┌──
/-- `S0` after the bytes of "abc". -/
def s0Abc : State := { s0 with buf := [(0, 0x61), (1, 0x62), (2, 0x63)], cnt := 3 }

/-- The padded message "abc" as the last block (C7), with the working registers of a step. -/
def abcBlock : Buffer := [(0, 0x61), (1, 0x62), (2, 0x63), (3, 0x80), (56, 0x18)]

/-- After `INIT`, `WRITES "abc"`, `FINAL` (example of R124). -/
def abcDone : State :=
  { s0 with
    acc := ⟨0x98500190, 0xb04fd23c, 0x7d3f96d6, 0x727fe128⟩
    nblk := 1
    lenlo := 0x18
    phase := .done
    buf := bufOf 0 [0x90, 0x01, 0x50, 0x98, 0x3c, 0xd2, 0x4f, 0xb0, 0xd6, 0x96, 0x3f, 0x7d, 0x28, 0xe1, 0x7f, 0x72]
      ++ [(56, 0x18)] }

/-- FAULT with cause 3, from `abcDone`. -/
def faulted : State := { abcDone with phase := .fault, cause := 3 }

/-- A test of the next state of an outcome. -/
def onNext (r : Result) (p : State → Bool) : Bool :=
  match r with
  | .next t => p t
  | .fault _ => false
  | .refused _ => false

/-- The next state of an outcome, `s0` where there is none. -/
def nextOf (r : Result) : State :=
  match r with
  | .next t => t
  | .fault _ => s0
  | .refused _ => s0

theorem eq_next_of (r : Result) (h : onNext r (fun _ => true) = true) : r = .next (nextOf r) := by
  cases r with
  | next t => rfl
  | fault e => cases h
  | refused e => cases h

/-! ### Well-formedness and the assembler (R100 to R104) -/

theorem test_wellFormed_refuses :
    (Line.write 256).wellFormed = false ∧ (Line.read 16).wellFormed = false ∧ (Line.rsvd 0x161).wellFormed = false ∧
    (Line.rsvd 0x400).wellFormed = false ∧ (Line.writes [0, 256]).wellFormed = false ∧
    (Line.hash [0x61, 256]).wellFormed = false := by decide

theorem test_wellFormed_accepts :
    (Line.write 255).wellFormed = true ∧ (Line.read 15).wellFormed = true ∧ (Line.rsvd 0x001).wellFormed = true ∧
    (Line.rsvd 0x3FF).wellFormed = true ∧ (Line.writes []).wellFormed = true ∧ Instr.s63.wellFormed = true ∧
    (Instr.write 0xFF).wellFormed = true := by decide

/-- R100: `WRITE 'a'` is `161`, `READ 15` is `30F`, a reserved word stands unchanged. -/
theorem test_assemble_lines :
    assemble .init = [0x000] ∧ assemble (.write 0x61) = [0x161] ∧ assemble .final = [0x200] ∧
    assemble (.read 15) = [0x30F] ∧ assemble (.rsvd 0x3FF) = [0x3FF] ∧ assemble (.writes []) = [] := by decide

/-- The words of program P2 ("abc"). -/
theorem test_assemble_hash :
    assemble (.hash [0x61, 0x62, 0x63])
      = [0x000, 0x161, 0x162, 0x163, 0x200, 0x300, 0x301, 0x302, 0x303, 0x304, 0x305, 0x306, 0x307, 0x308, 0x309, 0x30a,
         0x30b, 0x30c, 0x30d, 0x30e, 0x30f] := by decide

/-! ### Decoding: words written out bit by bit from R92 and R97 -/

/-- `op` 00, operand bits 0000 0000. -/
theorem test_decode_init : decode (.command 0b0000000000) = .ok .init := by decide

/-- `op` 01 and the byte 0110 0001; the byte's own ends. -/
theorem test_decode_write :
    decode (.command 0b0101100001) = .ok (.write 0x61) ∧ decode (.command 0b0110000000) = .ok (.write 0x80) ∧
    decode (.command 0b0111111111) = .ok (.write 0xFF) := by decide

/-- `op` 10, operand bits 0000 0000. -/
theorem test_decode_final : decode (.command 0b1000000000) = .ok .final := by decide

/-- `op` 11, 0000 and the index. -/
theorem test_decode_read :
    decode (.command 0b1100001010) = .ok (.read 10) ∧ decode (.command 0b1100001111) = .ok (.read 15) := by decide
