-- ==== Sys2Proof/Laws/State.lean ====
section
/-! SUPPORT. One lemma per field for each update of the state, and what putting bytes into one variable
does to every variable. -/

namespace Sys2Proof.Machine

open Sys2Proof

section Commit

variable (ret : Ret) (f : Fields) (s : State) (req : SampleReq)

@[simp] theorem commit_cfg : (commit ret f s req).cfg = s.cfg := rfl
@[simp] theorem commit_program : (commit ret f s req).program = s.program := rfl
@[simp] theorem commit_pc : (commit ret f s req).pc = s.pc + 1 := rfl
@[simp] theorem commit_vars :
    (commit ret f s req).vars = writeVar s.vars f.dst (writebackCells ret f s req) := rfl
@[simp] theorem commit_smp : (commit ret f s req).smp = s.smp := rfl
@[simp] theorem commit_srf : (commit ret f s req).srf = s.srf := rfl
@[simp] theorem commit_prd : (commit ret f s req).prd = s.prd := rfl
@[simp] theorem commit_em : (commit ret f s req).em = s.em := rfl
@[simp] theorem commit_draws : (commit ret f s req).draws = s.draws + 1 := rfl
@[simp] theorem commit_faulted : (commit ret f s req).faulted = s.faulted := rfl
@[simp] theorem commit_refused : (commit ret f s req).refused = s.refused := rfl

end Commit

section Record

variable (s t : State) (reason : Fault) (why : Refusal)

@[simp] theorem record_next : s.record (.next t) = t := rfl
@[simp] theorem record_fault : s.record (.fault reason) = { s with faulted := some reason } := rfl
@[simp] theorem record_refused : s.record (.refused why) = { s with refused := some why } := rfl

end Record

section WithFetchWord

variable (s : State) (nbits w : Nat)

@[simp] theorem withFetchWord_cfg : (s.withFetchWord nbits w).cfg = s.cfg := rfl
@[simp] theorem withFetchWord_program :
    (s.withFetchWord nbits w).program =
      placeRecord s.program s.pc (tableRecord s.cfg.codecs nbits w) := rfl
@[simp] theorem withFetchWord_pc : (s.withFetchWord nbits w).pc = s.pc := rfl
@[simp] theorem withFetchWord_vars : (s.withFetchWord nbits w).vars = s.vars := rfl
@[simp] theorem withFetchWord_smp : (s.withFetchWord nbits w).smp = s.smp := rfl
@[simp] theorem withFetchWord_srf : (s.withFetchWord nbits w).srf = s.srf := rfl
@[simp] theorem withFetchWord_prd : (s.withFetchWord nbits w).prd = s.prd := rfl
@[simp] theorem withFetchWord_em : (s.withFetchWord nbits w).em = s.em := rfl
@[simp] theorem withFetchWord_draws : (s.withFetchWord nbits w).draws = s.draws := rfl
@[simp] theorem withFetchWord_faulted : (s.withFetchWord nbits w).faulted = none := rfl
@[simp] theorem withFetchWord_refused : (s.withFetchWord nbits w).refused = none := rfl

/-- The record that is placed is the one at its index. -/
theorem getElem?_placeRecord (program : List (List Byte)) (k : Nat) (record : List Byte) :
    (placeRecord program k record)[k]? = some record := by
  unfold placeRecord
  rw [List.append_assoc, ← List.append_assoc, List.getElem?_append_right]
  all_goals
    simp only [List.length_append, List.length_take, List.length_replicate]
  · rw [show k - (min k program.length + (k - program.length)) = 0 by omega]
    rfl
  · omega

end WithFetchWord

/-! ## Putting bytes into a variable -/

section WriteVar

variable (vars : List Variable) (p : RawOperand) (cells : List Host.Cell)

@[simp] theorem writeVar_types : (writeVar vars p cells).map Variable.type = vars.map Variable.type := by
  apply List.ext_getElem?
  intro k
  simp only [writeVar, List.getElem?_map, List.getElem?_modify]
  cases vars[k]? <;> simp
  split <;> rfl

@[simp] theorem writeVar_sizes : (writeVar vars p cells).map Variable.size = vars.map Variable.size := by
  apply List.ext_getElem?
  intro k
  simp only [writeVar, List.getElem?_map, List.getElem?_modify]
  cases vars[k]? <;> simp
  split <;> rfl

theorem getElem?_writeVar_self {v : Variable} (h : vars[p.id]? = some v) :
    (writeVar vars p cells)[p.id]? = some { v with bytes := v.bytes.writeAll p.off cells } := by
  simp [writeVar, h]

theorem getElem?_writeVar_other {id : Nat} (h : id ≠ p.id) :
    (writeVar vars p cells)[id]? = vars[id]? := by
  simp [writeVar, Ne.symm h]

end WriteVar

/-! ## Reads that depend on one variable alone -/

theorem sizeOfVar_congr {s t : State} {id : Nat}
    (h : t.vars[id]?.map Variable.size = s.vars[id]?.map Variable.size) :
    t.sizeOfVar id = s.sizeOfVar id := by
  unfold State.sizeOfVar
  rw [h]

theorem declsTypeOf_congr {s t : State} {p : RawOperand}
    (h : t.vars[p.id]?.map Variable.type = s.vars[p.id]?.map Variable.type) :
    t.decls.typeOf p = s.decls.typeOf p := by
  simpa [Decls.typeOf, State.decls] using h

theorem typeOf_congr {s t : State} {p : RawOperand}
    (h : t.vars[p.id]?.map Variable.type = s.vars[p.id]?.map Variable.type) :
    t.typeOf p = s.typeOf p := by
  unfold State.typeOf
  rw [declsTypeOf_congr h]

/-- The storage of a variable depends on its type, its length and the bytes inside it. -/
theorem storageOf_congr {s t : State} {id : Nat}
    (ht : t.vars[id]?.map Variable.type = s.vars[id]?.map Variable.type)
    (hs : t.vars[id]?.map Variable.size = s.vars[id]?.map Variable.size)
    (hb : ∀ a < s.sizeOfVar id, t.byteAt id a = s.byteAt id a) : t.storageOf id = s.storageOf id := by
  unfold State.storageOf State.sizeOfVar State.byteAt at *
  cases hv : s.vars[id]? with
  | none =>
    cases hw : t.vars[id]? with
    | none => rfl
    | some w => simp [hv, hw] at ht
  | some v =>
    cases hw : t.vars[id]? with
    | none => simp [hv, hw] at ht
    | some w =>
      simp only [hv, hw, Option.map_some, Option.some.injEq, Option.getD_some, Prod.mk.injEq] at *
      refine ⟨ht, ?_⟩
      rw [hs]
      exact List.map_congr_left fun a ha => hb a (List.mem_range.1 ha)

/-- A variable that has a byte is declared. -/
theorem exists_var_of_lt_size {s : State} {id a : Nat} (h : a < s.sizeOfVar id) :
    ∃ v, s.vars[id]? = some v ∧ s.sizeOfVar id = v.size := by
  unfold State.sizeOfVar at *
  cases hv : s.vars[id]? with
  | none => simp [hv] at h
  | some v => exact ⟨v, rfl, by simp⟩

end Sys2Proof.Machine
end

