-- ==== Sys2Proof/Laws/Footprint.lean ====
section
/-! SUPPORT. What two states share that agree on what an instruction reads (R27). -/

namespace Sys2Proof.Machine.SameInputs

open Sys2Proof

variable {op : SampleOp} {f : Fields} {s t : State}

/-- The variable of `Dst` or of a supplied parameter has the same type and length. -/
theorem operand (h : SameInputs f s t) {p : RawOperand} (hp : p = f.dst ∨ p ∈ f.params) :
    t.vars[p.id]?.map Variable.type = s.vars[p.id]?.map Variable.type ∧
      t.vars[p.id]?.map Variable.size = s.vars[p.id]?.map Variable.size := by
  apply h.vars
  rcases hp with rfl | hp
  · exact .inl rfl
  · exact .inr (.inl ⟨p, hp, rfl⟩)

theorem paramType_eq (h : SameInputs f s t) : paramType f t = paramType f s := by
  unfold paramType
  cases hp : f.params with
  | nil => rfl
  | cons p ps => exact typeOf_congr (h.operand (.inr (by simp [hp]))).1

theorem dstType_eq (h : SameInputs f s t) : dstType f t = dstType f s :=
  typeOf_congr (h.operand (.inl rfl)).1

theorem dstSize_eq (h : SameInputs f s t) : dstSize f t = dstSize f s := by
  unfold dstSize
  rw [h.dstType_eq]

theorem stride_eq (h : SameInputs f s t) : stride f t = stride f s := by
  unfold stride
  rw [h.dstSize_eq, h.cfg]

theorem writebackBytes_eq (h : SameInputs f s t) : writebackBytes f t = writebackBytes f s := by
  unfold writebackBytes
  rw [h.stride_eq, h.cfg]

/-- The same check of R64 fails first. -/
theorem firstIllFormed_eq (h : SameInputs f s t) :
    firstIllFormed t.decls (Instr.of op f) = firstIllFormed s.decls (Instr.of op f) := by
  have hlt {α : Type} (l : List α) (k : Nat) : decide (k < l.length) = (l[k]?).isSome := by
    by_cases hk : k < l.length
    · simp [hk]
    · simp [hk]
  have hsrf := congrArg Option.isSome h.srf
  rw [Option.isSome_map, Option.isSome_map] at hsrf
  unfold firstIllFormed
  rw [checks_congr]
  · exact h.cfg
  · rw [Instr.fields_of]
    exact (hlt t.smp _).trans (h.smp.trans (hlt s.smp _).symm)
  · rw [Instr.fields_of]
    exact (hlt t.srf _).trans (hsrf.trans (hlt s.srf _).symm)
  · rw [Instr.fields_of]
    exact declsTypeOf_congr (h.operand (.inl rfl)).1
  · rw [Instr.fields_of]
    exact fun p hp => declsTypeOf_congr (h.operand (.inr hp)).1

theorem readScalar16_eq (h : SameInputs f s t) :
    readScalar16 t f.aoffimmi = readScalar16 s f.aoffimmi :=
  readScalar16_congr h.cfg (fun id hid => h.vars id (.inr (.inr hid)))
    fun id a ha => h.bytes id a (.inr ha)

theorem readParam_eq (h : SameInputs f s t) {p : RawOperand} (hp : p ∈ f.params) :
    readParam t (elemSize (paramType f s)) f.lanes p =
      readParam s (elemSize (paramType f s)) f.lanes p :=
  readParam_congr (sizeOfVar_congr (h.operand (.inr hp)).2) fun k hk =>
    h.bytes _ _ (.inl ⟨p, hp, rfl, by omega, by unfold paramBytes; omega⟩)

theorem elemAt_eq (h : SameInputs f s t) {p : RawOperand} (hp : p ∈ f.params) {i : Nat}
    (hi : i < f.lanes) :
    t.elemAt p (elemSize (paramType f s)) i = s.elemAt p (elemSize (paramType f s)) i := by
  unfold State.elemAt
  rw [bytesAt_congr]
  intro k hk
  have := element_le (sd := elemSize (paramType f s)) hi
  rw [Nat.add_assoc]
  exact h.bytes _ _ (.inl ⟨p, hp, rfl, by omega, by unfold paramBytes; omega⟩)

theorem checkWriteback_eq (h : SameInputs f s t) : checkWriteback f t = checkWriteback f s := by
  have hid : ∀ id ∈ f.aoffimmi.names,
      (id == f.dst.id && rangesMeet f.dst.off (writebackBytes f s) 0 (t.sizeOfVar id)) =
        (id == f.dst.id && rangesMeet f.dst.off (writebackBytes f s) 0 (s.sizeOfVar id)) :=
    fun id hid => by rw [sizeOfVar_congr (h.vars id (.inr (.inr hid))).2]
  have hmeet : dstMeetsRead f t = dstMeetsRead f s := by
    unfold dstMeetsRead
    rw [h.paramType_eq, h.writebackBytes_eq]
    congr 1
    rw [Bool.eq_iff_iff]
    simp only [List.any_eq_true]
    exact exists_congr fun id => and_congr_right fun hm => by rw [hid id hm]
  unfold checkWriteback
  rw [sizeOfVar_congr (h.vars f.dst.id (.inl rfl)).2, h.writebackBytes_eq, hmeet, h.cfg]

end Sys2Proof.Machine.SameInputs
end

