-- ==== Sys2Proof/Tests/Slice0.lean ====
section
/-! SUPPORT. The model's own tests, expected results from `spec/95_test_vectors.md`, the examples of
`spec/41_3d_sample_ops.md` and the rules named; and, for each obligation with hypotheses, a state and
operands that meet them. -/

namespace Sys2Proof.Tests

-- one theorem at a time: each thread asks for a large stack
set_option Elab.async false

open Sys2Proof Sys2Proof.Machine

/-! ## A small machine -/

/-- Codes for tests: an immediate is `0` and its two bytes, the scalar variable `k` is `1 k`, the raw
operand `V<k>.0` is the byte `k`, and `V3.4` is the byte 200. -/
def codecs : Codecs where
  scalars :=
    [([0, 0x00, 0x00], .imm 0), ([0, 0x10, 0x00], .imm 0x0010), ([0, 0x18, 0x0f], .imm 0x0f18),
      ([1, 3], .var 3)]
  raws := ([200], ⟨3, 4⟩) :: (List.range 48).map fun k => ([BitVec.ofNat 8 k], ⟨k, 0⟩)

/-- `GRF_BYTES` 32, ICLLP+, the recommended readings: the set-up of the spec's programs. -/
def config : Config where
  platformGeIcllp := true
  grfDWordsLess1 := 7
  allowDstParamOverlap := false
  laneReading := .recommended
  predReading := .recommended
  scalarReading := .recommended
  codecs := codecs

/-- The bytes `a` to `b - 1`, each 0. -/
def zeros (a b : Nat) : Memory :=
  (List.range (b - a)).map fun k => (a + k, 0)

/-- Variables: 0 and 1, empty destinations of type F, 128 and 96 bytes; 2, a parameter of type F that is
written; 3 and 4, values of `Aoffimmi`, the second with a reserved bit set; 5, a parameter with
element 12 not written; 6, a bias of 17.0 in lane 2; 7, an empty destination of type HF; 8, a parameter
of type HF; 9, a type no operand may have; 10, a destination too small; 11, an `Aoffimmi` not written;
12, a destination that is written. -/
def vars : List Variable :=
  [⟨.f, 128, []⟩, ⟨.f, 96, []⟩, ⟨.f, 64, zeros 0 64⟩, ⟨.uw, 2, [(0, 0x18), (1, 0x0f)]⟩,
    ⟨.uw, 2, [(0, 0x00), (1, 0x10)]⟩, ⟨.f, 64, zeros 0 48 ++ zeros 52 64⟩,
    ⟨.f, 32, zeros 0 8 ++ [(8, 0), (9, 0), (10, 0x88), (11, 0x41)] ++ zeros 12 32⟩,
    ⟨.hf, 96, []⟩, ⟨.hf, 32, zeros 0 32⟩, ⟨.other, 128, []⟩, ⟨.f, 64, []⟩, ⟨.uw, 2, [(0, 0)]⟩,
    ⟨.f, 128, zeros 0 128⟩]

/-- `P1` has lanes 0 to 7 set and lanes 8 to 15 clear; lane 3 of `P2` holds no value. -/
def predicates : List (List (Option Bool)) :=
  [[], List.replicate 8 (some true) ++ List.replicate 8 (some false),
    [some true, some true, some true, none, some true, some true, some true, some true]]

/-- A state with two 2D surfaces and two samplers that nobody writes. -/
def demo : State where
  cfg := config
  program := []
  pc := 0
  vars := vars
  smp := [⟨[], true⟩, ⟨[1], true⟩]
  srf := [⟨.dim2, [2], true⟩, ⟨.dim2, [3], true⟩]
  prd := predicates
  em := 0x0000ff0f
  draws := 0
  faulted := none
  refused := none

/-- `(M1, 8)`, no predicate, all four channels, `V0.0 V2.0 V2.0`. -/
def base : Fields where
  pnm := false
  cps := false
  nonuni := false
  execSize := 0b011
  execBit3 := false
  emctrl := 0
  pred := 0
  channels := 0b1111
  channelsHigh := 0
  aoffimmi := .imm 0
  sampler := 0
  surface := 1
  dst := ⟨0, 0⟩
  params := [⟨2, 0⟩, ⟨2, 0⟩]

/-- Program 3 of the spec: predicated, 16 lanes, R only, with the null mask; the destination fits
exactly. -/
def prog3 : Fields :=
  { base with
    pnm := true, execSize := 0b100, pred := 1, channels := 0b0001, dst := ⟨1, 0⟩
    params := [⟨2, 0⟩, ⟨2, 0⟩, ⟨2, 0⟩] }

/-- G and A into a destination of type HF. -/
def halves : Fields :=
  { base with channels := 0b1010, dst := ⟨7, 0⟩ }

/-- The state an outcome answers, if it is a next state. -/
def nextOf : StepOutcome → Option State
  | .next t => some t
  | .fault _ => none
  | .refused _ => none

/-- The fault an outcome answers, if it is one. -/
def faultOf : StepOutcome → Option Fault
  | .fault reason => some reason
  | .next _ => none
  | .refused _ => none

/-- The refusal an outcome answers, if it is one. -/
def refusalOf : StepOutcome → Option Refusal
  | .refused why => some why
  | .next _ => none
  | .fault _ => none

theorem eq_fault {o : StepOutcome} {reason : Fault} (h : faultOf o = some reason) :
    o = .fault reason := by
  cases o <;> cases h
  rfl

theorem eq_refused {o : StepOutcome} {why : Refusal} (h : refusalOf o = some why) :
    o = .refused why := by
  cases o <;> cases h
  rfl

theorem exists_next {o : StepOutcome} (h : (nextOf o).isSome = true) : ∃ t, o = .next t := by
  cases o with
  | next t => exact ⟨t, rfl⟩
  | fault r => cases h
  | refused r => cases h

/-- The offsets of a variable that hold a value after an instruction, among the first `n`. -/
def written (i : Instr) (s : State) (id n : Nat) : Option (List Nat) :=
  (nextOf (exec i s)).map fun t => (List.range n).filter fun a => (t.byteAt id a).isSome

/-- The first failing check of an operation with these fields. -/
def refusal (op : SampleOp) (f : Fields) : Option IllFormed :=
  firstIllFormed demo.decls (Instr.of op f)

/-! ## Each check of R64 refuses an ill-formed term -/

theorem test_wellformed_base : ∀ op ∈ SampleOp.all, refusal op base = none := by decide

theorem test_cps_not_available : ∀ op ∈ [SampleOp.sampleL, .sampleD, .sampleLC, .sampleDC, .sampleLz, .sampleCLz],
    refusal op { base with cps := true } = some .cpsNotAvailable := by decide

theorem test_cps_available : ∀ op ∈ [SampleOp.sample, .sampleB, .sampleBC, .sampleC, .lod],
    refusal op { base with cps := true } = none := by decide

theorem test_cps_before_icllp :
    firstIllFormed { demo.decls with cfg := { config with platformGeIcllp := false } }
      (.sample { base with cps := true }) = some .cpsNotAvailable := by decide

theorem test_bad_exec_size : ∀ x ∈ ([0b000, 0b001, 0b010, 0b101, 0b110, 0b111] : List (BitVec 3)),
    refusal .sample { base with execSize := x } = some .badExecSize := by decide

theorem test_exec_size_bit3 : refusal .sample { base with execBit3 := true } = some .execSizeBit3 := by decide

theorem test_bad_exec_mask_offset :
    refusal .sample { base with emctrl := 6, execSize := 0b100 } = some .badExecMaskOffset ∧
    refusal .sample { base with emctrl := 7 } = some .badExecMaskOffset ∧
    refusal .sample { base with emctrl := 15 } = some .badExecMaskOffset ∧
    refusal .sample { base with emctrl := 4, execSize := 0b100 } = none := by decide
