-- ==== Sys2Proof/Machine/MessageFormatter.lean ====
section
/-! DEFINITION. The MessageFormatter (spec/42_message_formatter.md): `DEC` and `FMT`, pure and stateless. -/

namespace Sys2Proof.Machine

/-- `'T'` (R73). -/
def charT : Byte := 0x54#8
/-- Space (R73). -/
def charSpace : Byte := 0x20#8
/-- CR (R73). -/
def charCR : Byte := 0x0D#8
/-- LF (R73). -/
def charLF : Byte := 0x0A#8

/-- The digit byte `0x30 + k` (R72). -/
def digitByte (k : Nat) : Byte := BitVec.ofNat 8 (0x30 + k)

/-- The recursion of `DEC` on natural numbers (R141), with `fuel` further divisions allowed so that it is
structural; 4 divisions bring every `u16` below 10 (assumption log 17). -/
def decNat : Nat → Nat → List Byte
  | 0, v => [digitByte (v % 10)]
  | fuel + 1, v => if v < 10 then [digitByte v] else decNat fuel (v / 10) ++ [digitByte (v % 10)]

/-- `DEC(v)`: unsigned decimal, no leading zeros, most significant digit first (R72, R141). -/
def dec (v : U16) : List Byte := decNat 4 v.toNat

/-- `FMT(p, o, d)`: the report line (R71, R140). -/
def fmt (p o d : U16) : List Byte :=
  [charT, charSpace] ++ dec p ++ [charSpace] ++ dec o ++ [charSpace] ++ dec d ++ [charCR, charLF]

/-- `FMT(report)`, the fields in the order pulses, overflowCount, delta (R140, R143). -/
def fmtReport (r : Report) : List Byte := fmt r.pulses r.overflowCount r.delta

end Sys2Proof.Machine
end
└──
- _Instructions for the task_
Copy verbatim, from the listing above, each line from the one containing "s.refused := rfl" down to the one containing "w).smp = s.smp := rfl", inclusive.

- _Exercise response_
@[simp] theorem commit_refused : (commit ret f s req).refused = s.refused := rfl

end Commit

section Record

variable (s t : State) (reason : Fault) (why : Refusal)

@[simp] theorem record_next : s.record (.next t) = t := rfl
@[simp] theorem record_fault : s.record (.fault reason) = { s with faulted := some reason } := rfl
@[simp] theorem record_refused : s.record (.refused why) = { s with refused := some why } := rfl

end Record

section WithFetchWord

variable (s : State) (nbits w : Nat)

@[simp] theorem withFetchWord_cfg : (s.withFetchWord nbits w).cfg = s.cfg := rfl
@[simp] theorem withFetchWord_program :
    (s.withFetchWord nbits w).program =
      placeRecord s.program s.pc (tableRecord s.cfg.codecs nbits w) := rfl
@[simp] theorem withFetchWord_pc : (s.withFetchWord nbits w).pc = s.pc := rfl
@[simp] theorem withFetchWord_vars : (s.withFetchWord nbits w).vars = s.vars := rfl
@[simp] theorem withFetchWord_smp : (s.withFetchWord nbits w).smp = s.smp := rfl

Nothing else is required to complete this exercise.